3)特徴と射程
本裁定は化学物質過敏症やシックハウス症候群が社会問題化しつつあるなかで、原因物質及び健康被害との因果関係が不明なケースを取扱ったものとして注目された。
前節で検討した訴訟群及び次節で検討する寝屋川判決との関連では、以下の点が特徴として挙げられる。
まず健康被害の認定について、健康不調者が集中した平成8 年4 月から8 月までと、地理的に分散し始めた同年9 月以降とを区別して判断しており、前者についてのみ本件中継施設との因果関係を認め、後者については申請を棄却した。
棄却された申請人らは化学物質過敏症への罹患を主張したが、裁定はこれについて否定的な見解を示し、健康不調の原因を不明とした(要旨⑨⑩)。
しかし、第1 節2)でみたように、同時期に出された判決では、「化学物質過敏症」と考えられる症状を否定することはなく、医学的に未解明な点が多いことは損害の事実認定を妨げるものではないとしている。
化学物質過敏症の一形態であるシックハウス症候群の原因物質について指針値の設定や規制が始まったのも同時期であることに鑑みると、本裁定のこの部分については検討が不十分であるといわざるを得ない。
ただし、他覚的所見を伴わない非特異的自覚症状を中心とした症状を主張する申請人の健康不調も中継所を原因とする健康被害と認めている点は評価される。

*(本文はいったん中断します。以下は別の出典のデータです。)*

/-! ### Figures the manual works out -/

/-- R175's check value. -/
theorem test_check_value :
    frameCheck [0x31, 0x32, 0x33, 0x34, 0x35, 0x36, 0x37, 0x38, 0x39] = 0x29B1 := by decide +kernel
/-- 1.2, the worked case: R = 2169 and 2873 with offset 12 and slope 2000; and the limit cases of R1. -/
theorem test_calibration :
    calibrate ⟨0, 12, 2000, true, 0⟩ 2169 = 53 ∧ calibrate ⟨0, 12, 2000, true, 0⟩ 2873 = 397 ∧
      calibrate ⟨0, -128, 4095, true, 0⟩ 4095 = 999 ∧ calibrate ⟨0, 127, 4095, true, 0⟩ 0 = -999 := by
  decide +kernel
/-- 1.2: F after each of the first eight measurements, and its rest at 394. -/
theorem test_filter :
    [53, 139, 203, 251, 287, 314, 334, 349].map (fun f => filterStep 2 f 397) =
      [139, 203, 251, 287, 314, 334, 349, 361] ∧ filterStep 2 394 397 = 394 := by decide +kernel
/-- 1.2: with F = 287 an ONHOOK line's candidate is OFFHOOK; just below 160 it is not. -/
theorem test_offhook_limit :
    classify (up.thresholds 9) .onhook false 287 = .offhook ∧ classify (up.thresholds 9) .onhook false 159 = .onhook ∧
      classify (up.thresholds 9) .offhook false 140 = .offhook := by decide +kernel
/-- 2.8: the bits 0101 1010 0011 0010 carry code 1443 with a right check. -/
theorem test_burst_code :
    burstCode (bits16 0x5A32) = 1443 ∧ burstChecks (bits16 0x5A32) = true ∧ burstChecks (bits16 0x5A33) = false := by
  decide +kernel
/-- 2.8: with the default windows a break of 48 frames is a 0, of 113 a 1, and of 78 neither. -/
theorem test_break_windows :
    up.sect.breakBit 48 = some false ∧ up.sect.breakBit 113 = some true ∧ up.sect.breakBit 78 = none := by
  decide +kernel
/-- 3.9, step 3: class 2 goes behind the last entry of class 2 or less, before class 3. -/
theorem test_queue_place :
    placeAfter (fun q => decide (q = (9 : PortNo) ∨ q = 4)) 17 [9, 4, 22] = [9, 4, 17, 22] ∧
      placeAfter (fun _ => false) 5 [4, 17, 22] = [5, 4, 17, 22] := by decide +kernel
/-- 6.5: the first samples of 425 Hz at level 4000, and the limit of a full tone. -/
theorem test_tone_samples :
    phaseStep 425 = 3482 ∧
      [0, 3482, 6964, 10446].map (fun a => toneSum ⟨425, 0, 4000⟩ (BitVec.ofNat 16 a) 0) = [0, 1254, 2460, 3325] ∧
      toneComponent 425 8191 0x4000 = 8190 := by decide +kernel
/-- 7.7: the uplink arithmetic. -/
theorem test_uplink :
    [3000, -7000, -5, 1].map (fun x => limiter 7800 (channelGain 40 (portGain 80 x))) = [4688, -7800, -8, 1] ∧
      channelGain 40 (portGain 80 (-7000)) = -10938 ∧ channelGain 32 (portGain 32 (-1)) = -1 := by decide +kernel
/-- 7.7: gain control over the five blocks. -/
theorem test_gain_control :
    [(8750, 40), (8125, 38), (3750, 36), (1200, 36), (150, 37)].map (fun x => up.sect.blockGain x.1 x.2) =
      [38, 36, 36, 37, 37] := by decide +kernel
/-- 13.5: the first bytes of a downlink frame of a node in service, and the drive word of PLI 0. -/
theorem test_downlink_bytes :
    ((after .nodeFrameTime talking).hwc.downlink.map (fun d => (d.bytes.take 7, d.bytes.length, driveWord d.drives 0))) =
      some ([0x71, 0xD2, 1, 0, 0, 0, 0], 87, 0x0001) := by decide +kernel
/-- 11.7: the defaults pass the commit check, and a quota of 0 fails check 7. -/
theorem test_commit_check :
    validate [] = none ∧ validate (tables [(544 + 26, 0x0223)]) = some (7, .sect, 26) := by decide +kernel
/-- Of two failures the earlier check is reported, and of two sets the lower (R159). -/
theorem test_first_failure :
    validate (tables [(512 + 8 + 4, 0xFF0A), (512 + 16 + 4, 0xFF0A), (544 + 26, 0x0223)]) = some (3, .thresholds, 12) ∧
      validate (tables [(544 + 26, 0x0223), (16 * 5, 0xC000), (16 * 5 + 1, 7), (16 * 9, 0xC000), (16 * 9 + 1, 7)]) =
        some (6, .post, 145) := by decide +kernel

そして、最も重要なのが因果関係の推認をしている箇所である。
本裁定においては、他に原因と考えられる施設はあるものの平成8 年4 月から突然環境負荷が増大したとは考えられないこと(要旨①)や本件施設の換気系に活性炭フィルターが設置されていなかったこと(要旨②)、施設が試験操業を開始した直後に施設周辺で健康不調者が集中したこと(要旨③)などから、本件施設と申請人らの健康不調につき因果関係の推認(事実上の推定)がなされた(要旨④)。
場所的・時間的集中という要素は従来も因果関係の認定において重要な要素であったが、これをもって因果関係の推認を行ったことは本裁定の一番の特徴である50。
そして、高濃度の化学物質が排出されていないこと(要旨⑤)や、施設職員に健康被害が生じていないこと(要旨⑥)は推定を覆す事実足り得ず、硫化水素を含む排水が未処理で直接放流されていたこと(要旨⑦)や、疫学調査としては不十分な点のあるアンケート調査(要旨⑧)は推定を補強する事実とされているのである。
これらの要素を抽出すると、原因物質が特定できなくても、①被害の時間的・場所的集中、②他原因が大きな負荷を加えていないこと、③設備や対策の不備、などがあれば因果関係の推認が行えるとの判断枠組みを示したものといえる。
また学説においては、本裁定により化学物質過敏症及びシックハウス症候群における因果関係判断の基本的なスキームが明らかになったとするものがある51。
それによれば、具体的な化学物質の種類やその量を特定することはできないものの、対象物件の使用の態様・経緯、統計資料・データ等から、人体にとってその性質上有害性のある多種類かつ相当多量の化学物質の暴露を受けたことを推認することができる場合があり、化学物質の発生源として他の機器・物件等が考えられるとしても、この推認がされる場合には、被告の側で他の原因を特定して立証活動を行うべきである、とされる52。
本件はあくまでも公害等調整委員会の原因裁定であることから、今後訴訟においてそのままの形でこの判断枠組みが利用できるかは検討の余地がある。
しかし、委員会の意見として述べているように、本裁定は化学物質による健康被害の証明をめぐる難しさを適切に捉え、開放系環境において化学物質による健康被害が生じた場合に因果関係を推認するための一定の枠組みを示したことは評価されるべきであると考える。
なお、被申請人の側でも早期に操業の一時停止をしていれば、本件中継所が原因でないことが証明できたのであり、化学物質の解明が進展していない現在、できるだけ早期の段階で、原因を疑われる施設の操業を一時停止することが、原因の究明と被害者救済のために必要であるということも指摘されている53。
以上のような本裁定の到達点を踏まえたうえで、次節では寝屋川廃プラ施設操業差止訴訟を検討する。